*** Working data ***
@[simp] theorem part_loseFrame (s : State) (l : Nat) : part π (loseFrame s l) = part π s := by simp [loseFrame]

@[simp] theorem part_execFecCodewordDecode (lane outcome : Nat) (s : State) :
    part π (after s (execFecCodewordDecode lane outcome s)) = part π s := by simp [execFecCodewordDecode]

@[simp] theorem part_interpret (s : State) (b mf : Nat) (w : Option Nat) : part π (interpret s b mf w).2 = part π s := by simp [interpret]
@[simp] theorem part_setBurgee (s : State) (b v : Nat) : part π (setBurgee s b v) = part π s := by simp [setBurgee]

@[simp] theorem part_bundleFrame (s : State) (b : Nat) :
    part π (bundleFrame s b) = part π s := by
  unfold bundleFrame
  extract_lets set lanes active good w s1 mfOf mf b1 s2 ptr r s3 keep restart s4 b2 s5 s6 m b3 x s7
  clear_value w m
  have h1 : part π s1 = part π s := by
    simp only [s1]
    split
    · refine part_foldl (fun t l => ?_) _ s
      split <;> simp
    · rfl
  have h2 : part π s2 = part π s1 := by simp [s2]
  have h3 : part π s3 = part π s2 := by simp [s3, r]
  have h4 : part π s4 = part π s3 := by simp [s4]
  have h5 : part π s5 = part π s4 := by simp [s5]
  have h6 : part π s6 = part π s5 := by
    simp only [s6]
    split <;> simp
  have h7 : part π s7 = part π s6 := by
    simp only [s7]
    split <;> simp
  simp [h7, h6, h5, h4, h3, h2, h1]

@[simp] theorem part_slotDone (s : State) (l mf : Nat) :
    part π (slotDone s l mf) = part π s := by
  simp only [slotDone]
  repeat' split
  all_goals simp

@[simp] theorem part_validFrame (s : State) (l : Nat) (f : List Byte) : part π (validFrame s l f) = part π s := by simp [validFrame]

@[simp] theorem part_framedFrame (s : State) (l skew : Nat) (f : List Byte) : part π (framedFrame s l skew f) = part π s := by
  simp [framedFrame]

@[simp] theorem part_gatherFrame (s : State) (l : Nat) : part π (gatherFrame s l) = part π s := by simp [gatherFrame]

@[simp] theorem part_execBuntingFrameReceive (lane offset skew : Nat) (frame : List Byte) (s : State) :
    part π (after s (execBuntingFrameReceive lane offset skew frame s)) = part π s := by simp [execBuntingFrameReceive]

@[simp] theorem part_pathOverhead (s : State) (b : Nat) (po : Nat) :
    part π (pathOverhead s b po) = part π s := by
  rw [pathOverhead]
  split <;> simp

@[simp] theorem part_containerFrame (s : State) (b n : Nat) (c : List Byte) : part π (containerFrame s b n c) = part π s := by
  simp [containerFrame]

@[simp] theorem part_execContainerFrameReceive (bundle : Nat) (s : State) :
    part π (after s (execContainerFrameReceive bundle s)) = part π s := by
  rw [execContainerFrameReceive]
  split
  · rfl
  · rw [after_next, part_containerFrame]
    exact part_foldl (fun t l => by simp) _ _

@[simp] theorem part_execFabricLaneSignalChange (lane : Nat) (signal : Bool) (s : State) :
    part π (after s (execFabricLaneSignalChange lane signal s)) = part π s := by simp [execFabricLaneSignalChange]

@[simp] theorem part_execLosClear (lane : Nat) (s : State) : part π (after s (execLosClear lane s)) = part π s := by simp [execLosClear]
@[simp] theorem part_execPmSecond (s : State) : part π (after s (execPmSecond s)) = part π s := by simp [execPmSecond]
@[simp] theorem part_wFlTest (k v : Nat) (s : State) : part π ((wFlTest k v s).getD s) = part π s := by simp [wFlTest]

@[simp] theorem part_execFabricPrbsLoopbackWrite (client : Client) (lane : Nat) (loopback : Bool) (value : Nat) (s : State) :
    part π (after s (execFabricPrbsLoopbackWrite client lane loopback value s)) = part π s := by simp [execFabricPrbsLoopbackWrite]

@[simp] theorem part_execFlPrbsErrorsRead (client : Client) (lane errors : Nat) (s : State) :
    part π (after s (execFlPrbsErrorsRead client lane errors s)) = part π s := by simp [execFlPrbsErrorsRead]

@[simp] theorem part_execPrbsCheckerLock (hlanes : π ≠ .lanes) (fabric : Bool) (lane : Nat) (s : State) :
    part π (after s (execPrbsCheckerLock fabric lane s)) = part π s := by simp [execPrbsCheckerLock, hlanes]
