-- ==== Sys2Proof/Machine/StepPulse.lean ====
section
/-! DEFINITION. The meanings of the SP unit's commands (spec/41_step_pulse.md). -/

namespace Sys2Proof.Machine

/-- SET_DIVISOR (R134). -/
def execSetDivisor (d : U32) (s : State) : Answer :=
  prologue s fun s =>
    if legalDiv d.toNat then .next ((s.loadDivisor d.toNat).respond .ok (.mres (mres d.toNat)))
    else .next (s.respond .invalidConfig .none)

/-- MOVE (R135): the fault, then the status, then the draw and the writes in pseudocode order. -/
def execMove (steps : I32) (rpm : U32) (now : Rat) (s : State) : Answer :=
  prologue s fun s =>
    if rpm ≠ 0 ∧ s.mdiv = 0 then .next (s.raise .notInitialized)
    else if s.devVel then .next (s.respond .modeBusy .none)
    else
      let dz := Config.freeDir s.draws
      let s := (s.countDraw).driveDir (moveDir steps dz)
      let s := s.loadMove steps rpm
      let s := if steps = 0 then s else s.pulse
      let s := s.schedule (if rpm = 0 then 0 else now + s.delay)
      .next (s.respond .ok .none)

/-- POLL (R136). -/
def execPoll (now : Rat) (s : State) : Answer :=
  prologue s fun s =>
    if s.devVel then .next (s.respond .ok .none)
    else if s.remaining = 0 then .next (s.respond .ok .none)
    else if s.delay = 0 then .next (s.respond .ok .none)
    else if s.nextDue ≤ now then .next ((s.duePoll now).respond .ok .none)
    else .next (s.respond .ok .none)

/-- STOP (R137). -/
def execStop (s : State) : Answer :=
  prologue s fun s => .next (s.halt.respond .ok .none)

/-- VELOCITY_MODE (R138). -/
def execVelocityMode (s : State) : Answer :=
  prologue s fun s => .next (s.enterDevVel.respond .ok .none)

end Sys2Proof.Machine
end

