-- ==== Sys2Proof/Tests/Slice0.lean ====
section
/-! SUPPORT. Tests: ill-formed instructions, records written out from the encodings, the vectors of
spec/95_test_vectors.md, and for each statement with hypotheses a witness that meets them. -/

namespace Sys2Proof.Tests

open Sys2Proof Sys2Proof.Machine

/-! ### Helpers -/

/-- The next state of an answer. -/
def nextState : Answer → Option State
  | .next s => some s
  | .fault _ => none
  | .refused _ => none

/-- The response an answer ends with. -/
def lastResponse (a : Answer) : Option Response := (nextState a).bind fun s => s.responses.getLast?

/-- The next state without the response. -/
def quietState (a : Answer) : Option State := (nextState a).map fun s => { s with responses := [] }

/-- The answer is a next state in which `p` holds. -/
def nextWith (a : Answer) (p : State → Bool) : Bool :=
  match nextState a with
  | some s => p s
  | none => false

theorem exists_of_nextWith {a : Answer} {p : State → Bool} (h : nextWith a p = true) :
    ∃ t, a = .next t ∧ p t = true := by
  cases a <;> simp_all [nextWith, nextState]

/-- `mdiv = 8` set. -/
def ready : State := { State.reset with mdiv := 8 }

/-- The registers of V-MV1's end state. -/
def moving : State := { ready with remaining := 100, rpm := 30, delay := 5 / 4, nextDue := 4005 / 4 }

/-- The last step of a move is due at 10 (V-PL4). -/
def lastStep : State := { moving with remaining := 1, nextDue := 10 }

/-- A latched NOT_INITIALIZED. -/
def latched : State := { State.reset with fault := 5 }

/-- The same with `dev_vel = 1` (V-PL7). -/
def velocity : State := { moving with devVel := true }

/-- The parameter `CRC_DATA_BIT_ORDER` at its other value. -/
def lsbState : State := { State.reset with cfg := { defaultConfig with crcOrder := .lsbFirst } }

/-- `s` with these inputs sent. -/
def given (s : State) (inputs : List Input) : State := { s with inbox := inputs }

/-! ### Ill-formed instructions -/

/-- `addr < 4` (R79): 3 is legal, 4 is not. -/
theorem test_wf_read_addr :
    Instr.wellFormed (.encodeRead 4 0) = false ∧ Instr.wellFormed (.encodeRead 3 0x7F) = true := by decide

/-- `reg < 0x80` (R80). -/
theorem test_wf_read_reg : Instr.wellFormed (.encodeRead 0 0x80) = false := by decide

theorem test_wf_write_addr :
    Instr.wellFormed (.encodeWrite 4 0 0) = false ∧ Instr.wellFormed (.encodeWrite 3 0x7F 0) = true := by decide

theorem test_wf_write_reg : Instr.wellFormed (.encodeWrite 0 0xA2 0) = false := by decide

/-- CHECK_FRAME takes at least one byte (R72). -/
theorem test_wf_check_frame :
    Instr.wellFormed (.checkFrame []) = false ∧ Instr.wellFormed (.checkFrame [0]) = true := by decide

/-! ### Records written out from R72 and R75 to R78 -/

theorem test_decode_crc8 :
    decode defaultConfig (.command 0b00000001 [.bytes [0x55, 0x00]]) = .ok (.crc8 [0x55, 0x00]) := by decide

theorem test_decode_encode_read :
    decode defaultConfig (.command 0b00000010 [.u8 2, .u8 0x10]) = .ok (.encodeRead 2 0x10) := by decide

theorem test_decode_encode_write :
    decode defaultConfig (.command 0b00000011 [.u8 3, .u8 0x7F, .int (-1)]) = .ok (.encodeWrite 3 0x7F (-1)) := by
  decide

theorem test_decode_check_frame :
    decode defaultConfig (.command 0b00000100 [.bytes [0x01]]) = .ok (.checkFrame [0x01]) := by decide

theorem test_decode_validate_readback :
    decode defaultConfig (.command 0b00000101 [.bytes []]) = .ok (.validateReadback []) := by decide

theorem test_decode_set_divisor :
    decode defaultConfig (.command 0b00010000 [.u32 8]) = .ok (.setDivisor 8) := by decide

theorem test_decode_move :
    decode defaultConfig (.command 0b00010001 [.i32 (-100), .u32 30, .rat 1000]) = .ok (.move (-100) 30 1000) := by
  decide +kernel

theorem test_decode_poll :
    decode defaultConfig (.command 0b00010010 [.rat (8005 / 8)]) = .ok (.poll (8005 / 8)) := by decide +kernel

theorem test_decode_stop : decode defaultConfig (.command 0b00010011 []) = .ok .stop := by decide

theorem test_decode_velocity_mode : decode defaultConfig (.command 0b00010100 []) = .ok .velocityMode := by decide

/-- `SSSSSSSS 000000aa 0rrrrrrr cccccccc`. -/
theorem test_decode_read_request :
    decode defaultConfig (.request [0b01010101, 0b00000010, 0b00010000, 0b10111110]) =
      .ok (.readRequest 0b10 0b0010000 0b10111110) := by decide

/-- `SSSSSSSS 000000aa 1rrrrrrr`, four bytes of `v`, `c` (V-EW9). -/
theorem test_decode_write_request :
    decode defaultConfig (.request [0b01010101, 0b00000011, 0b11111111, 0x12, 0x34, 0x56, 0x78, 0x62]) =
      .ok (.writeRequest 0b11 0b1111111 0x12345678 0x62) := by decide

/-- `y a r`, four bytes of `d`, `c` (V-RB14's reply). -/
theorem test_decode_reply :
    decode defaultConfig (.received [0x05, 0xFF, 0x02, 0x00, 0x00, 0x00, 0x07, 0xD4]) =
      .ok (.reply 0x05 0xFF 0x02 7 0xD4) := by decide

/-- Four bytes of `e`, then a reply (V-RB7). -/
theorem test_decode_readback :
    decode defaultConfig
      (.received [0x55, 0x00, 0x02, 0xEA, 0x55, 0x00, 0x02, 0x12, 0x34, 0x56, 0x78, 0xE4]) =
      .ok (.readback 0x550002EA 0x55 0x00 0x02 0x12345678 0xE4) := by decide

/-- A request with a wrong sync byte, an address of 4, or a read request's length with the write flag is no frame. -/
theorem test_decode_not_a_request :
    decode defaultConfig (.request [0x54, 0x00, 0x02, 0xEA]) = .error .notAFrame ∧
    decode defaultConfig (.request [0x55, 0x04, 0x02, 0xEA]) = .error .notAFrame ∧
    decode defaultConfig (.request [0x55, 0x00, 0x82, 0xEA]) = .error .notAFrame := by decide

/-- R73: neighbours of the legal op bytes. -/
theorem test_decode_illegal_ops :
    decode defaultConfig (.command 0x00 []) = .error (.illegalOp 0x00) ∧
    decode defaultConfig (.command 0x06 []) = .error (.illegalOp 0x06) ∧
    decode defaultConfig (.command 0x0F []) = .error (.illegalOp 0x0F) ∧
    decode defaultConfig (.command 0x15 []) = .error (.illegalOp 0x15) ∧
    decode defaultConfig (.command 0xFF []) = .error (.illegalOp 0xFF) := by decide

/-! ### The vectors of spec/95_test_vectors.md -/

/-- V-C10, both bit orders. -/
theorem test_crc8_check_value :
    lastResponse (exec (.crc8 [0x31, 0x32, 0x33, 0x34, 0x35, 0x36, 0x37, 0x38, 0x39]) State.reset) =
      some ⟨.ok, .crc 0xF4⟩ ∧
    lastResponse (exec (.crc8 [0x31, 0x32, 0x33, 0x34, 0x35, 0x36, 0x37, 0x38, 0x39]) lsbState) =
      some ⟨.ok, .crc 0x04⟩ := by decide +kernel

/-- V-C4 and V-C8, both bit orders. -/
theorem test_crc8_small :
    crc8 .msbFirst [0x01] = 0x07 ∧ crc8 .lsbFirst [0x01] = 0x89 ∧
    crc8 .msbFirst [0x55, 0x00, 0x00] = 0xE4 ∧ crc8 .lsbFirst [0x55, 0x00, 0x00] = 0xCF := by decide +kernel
*** End of Working data ***
*** Working data ***
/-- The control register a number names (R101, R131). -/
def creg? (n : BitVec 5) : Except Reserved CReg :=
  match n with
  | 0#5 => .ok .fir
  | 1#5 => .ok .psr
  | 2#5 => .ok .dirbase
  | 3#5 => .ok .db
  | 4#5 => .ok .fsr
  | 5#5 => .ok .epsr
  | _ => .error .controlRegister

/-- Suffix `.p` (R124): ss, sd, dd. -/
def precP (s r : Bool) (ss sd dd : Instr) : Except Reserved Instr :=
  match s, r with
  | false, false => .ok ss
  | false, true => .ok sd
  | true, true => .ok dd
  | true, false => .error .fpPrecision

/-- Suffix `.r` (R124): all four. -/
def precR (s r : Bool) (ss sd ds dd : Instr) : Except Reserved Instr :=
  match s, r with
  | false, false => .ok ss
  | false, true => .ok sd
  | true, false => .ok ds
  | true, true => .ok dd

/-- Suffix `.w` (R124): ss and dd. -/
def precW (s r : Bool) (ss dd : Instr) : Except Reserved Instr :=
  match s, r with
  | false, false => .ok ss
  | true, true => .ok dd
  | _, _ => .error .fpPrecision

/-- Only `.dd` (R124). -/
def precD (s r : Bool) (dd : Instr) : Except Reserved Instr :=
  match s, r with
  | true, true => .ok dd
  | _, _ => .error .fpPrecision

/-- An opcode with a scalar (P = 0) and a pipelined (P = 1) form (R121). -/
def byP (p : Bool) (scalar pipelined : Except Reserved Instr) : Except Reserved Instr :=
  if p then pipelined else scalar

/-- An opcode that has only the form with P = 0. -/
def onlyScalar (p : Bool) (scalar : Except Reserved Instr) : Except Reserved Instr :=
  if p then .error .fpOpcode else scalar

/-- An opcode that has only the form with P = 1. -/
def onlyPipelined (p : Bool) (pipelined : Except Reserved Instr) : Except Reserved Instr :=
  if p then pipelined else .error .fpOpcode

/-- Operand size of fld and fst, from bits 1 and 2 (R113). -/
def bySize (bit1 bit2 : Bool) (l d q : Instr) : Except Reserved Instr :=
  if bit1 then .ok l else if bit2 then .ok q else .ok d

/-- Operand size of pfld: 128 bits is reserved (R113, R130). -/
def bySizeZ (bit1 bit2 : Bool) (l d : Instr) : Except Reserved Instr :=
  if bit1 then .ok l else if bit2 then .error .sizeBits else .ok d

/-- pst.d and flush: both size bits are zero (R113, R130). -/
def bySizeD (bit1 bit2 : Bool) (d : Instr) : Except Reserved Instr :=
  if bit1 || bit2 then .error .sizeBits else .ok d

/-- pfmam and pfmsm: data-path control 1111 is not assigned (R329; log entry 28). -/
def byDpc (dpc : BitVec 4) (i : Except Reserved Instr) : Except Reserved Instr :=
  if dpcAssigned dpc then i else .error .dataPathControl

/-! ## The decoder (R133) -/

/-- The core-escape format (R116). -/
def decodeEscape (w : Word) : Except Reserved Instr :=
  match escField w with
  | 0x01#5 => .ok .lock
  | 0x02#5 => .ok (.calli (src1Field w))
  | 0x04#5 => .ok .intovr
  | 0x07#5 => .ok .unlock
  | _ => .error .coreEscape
*** End of Working data ***
*** Working data ***
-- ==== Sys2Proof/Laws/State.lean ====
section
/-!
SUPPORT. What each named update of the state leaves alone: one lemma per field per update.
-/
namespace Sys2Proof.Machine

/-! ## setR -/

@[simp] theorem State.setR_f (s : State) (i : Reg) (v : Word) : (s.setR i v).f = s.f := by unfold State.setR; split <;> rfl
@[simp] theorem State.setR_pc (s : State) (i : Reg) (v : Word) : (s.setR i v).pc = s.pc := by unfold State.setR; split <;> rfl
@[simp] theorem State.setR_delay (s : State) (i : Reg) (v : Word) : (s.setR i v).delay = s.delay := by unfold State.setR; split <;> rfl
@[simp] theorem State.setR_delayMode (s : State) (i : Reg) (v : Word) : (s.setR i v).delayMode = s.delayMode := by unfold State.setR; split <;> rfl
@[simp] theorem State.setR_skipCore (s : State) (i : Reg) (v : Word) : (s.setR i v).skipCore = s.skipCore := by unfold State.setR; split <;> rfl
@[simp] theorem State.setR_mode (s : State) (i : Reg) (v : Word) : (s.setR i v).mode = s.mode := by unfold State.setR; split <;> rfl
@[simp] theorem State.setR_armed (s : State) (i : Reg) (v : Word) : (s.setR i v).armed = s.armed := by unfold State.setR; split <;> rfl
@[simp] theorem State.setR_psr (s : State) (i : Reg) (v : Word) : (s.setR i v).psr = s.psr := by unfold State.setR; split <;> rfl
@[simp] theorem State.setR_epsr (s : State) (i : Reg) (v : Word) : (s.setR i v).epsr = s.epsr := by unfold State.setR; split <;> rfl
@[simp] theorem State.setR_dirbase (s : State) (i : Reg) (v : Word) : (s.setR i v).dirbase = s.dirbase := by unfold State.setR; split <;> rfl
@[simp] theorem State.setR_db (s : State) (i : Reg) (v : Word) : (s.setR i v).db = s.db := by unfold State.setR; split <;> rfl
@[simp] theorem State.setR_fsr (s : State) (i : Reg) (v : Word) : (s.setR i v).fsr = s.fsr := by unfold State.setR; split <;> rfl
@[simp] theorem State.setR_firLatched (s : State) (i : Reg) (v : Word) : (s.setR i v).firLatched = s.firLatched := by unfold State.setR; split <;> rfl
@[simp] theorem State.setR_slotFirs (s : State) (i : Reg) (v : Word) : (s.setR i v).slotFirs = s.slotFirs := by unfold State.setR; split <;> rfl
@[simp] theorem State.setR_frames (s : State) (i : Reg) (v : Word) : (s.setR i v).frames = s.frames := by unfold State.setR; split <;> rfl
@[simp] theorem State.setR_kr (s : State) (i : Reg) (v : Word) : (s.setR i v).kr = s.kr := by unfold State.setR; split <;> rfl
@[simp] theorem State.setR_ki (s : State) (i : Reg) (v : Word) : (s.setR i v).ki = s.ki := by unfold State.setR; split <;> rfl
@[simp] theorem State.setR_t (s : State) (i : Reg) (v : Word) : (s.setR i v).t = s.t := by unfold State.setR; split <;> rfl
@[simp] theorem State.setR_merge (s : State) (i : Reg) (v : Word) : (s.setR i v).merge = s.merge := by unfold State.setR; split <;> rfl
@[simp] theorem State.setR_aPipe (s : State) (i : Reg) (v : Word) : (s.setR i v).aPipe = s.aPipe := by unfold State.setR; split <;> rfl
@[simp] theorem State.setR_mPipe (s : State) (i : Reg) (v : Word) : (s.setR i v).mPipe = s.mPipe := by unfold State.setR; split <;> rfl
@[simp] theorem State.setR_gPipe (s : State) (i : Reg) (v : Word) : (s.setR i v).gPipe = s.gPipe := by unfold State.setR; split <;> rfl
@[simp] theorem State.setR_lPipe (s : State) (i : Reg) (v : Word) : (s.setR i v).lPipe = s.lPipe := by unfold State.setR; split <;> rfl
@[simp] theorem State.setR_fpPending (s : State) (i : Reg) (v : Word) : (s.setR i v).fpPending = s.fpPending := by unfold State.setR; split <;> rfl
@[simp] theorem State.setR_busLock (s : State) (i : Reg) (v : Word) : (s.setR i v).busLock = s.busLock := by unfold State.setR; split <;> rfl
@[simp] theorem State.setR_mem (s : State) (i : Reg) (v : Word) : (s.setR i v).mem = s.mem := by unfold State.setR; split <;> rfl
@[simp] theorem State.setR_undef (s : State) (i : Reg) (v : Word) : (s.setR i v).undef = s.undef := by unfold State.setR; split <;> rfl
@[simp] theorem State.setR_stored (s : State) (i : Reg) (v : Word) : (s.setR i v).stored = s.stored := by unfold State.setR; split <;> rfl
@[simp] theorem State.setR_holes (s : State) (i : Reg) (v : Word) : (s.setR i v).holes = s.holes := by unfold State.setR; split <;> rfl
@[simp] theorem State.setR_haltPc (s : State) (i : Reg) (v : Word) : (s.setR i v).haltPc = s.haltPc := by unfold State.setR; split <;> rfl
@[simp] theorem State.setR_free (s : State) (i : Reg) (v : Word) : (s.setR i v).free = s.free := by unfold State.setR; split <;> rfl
*** End of Working data ***
To do: Copy out every line in the listing where the word "both" appears.

Result of this exercise:
/-- V-C10, both bit orders. -/
/-- V-C4 and V-C8, both bit orders. -/
/-- pst.d and flush: both size bits are zero (R113, R130). -/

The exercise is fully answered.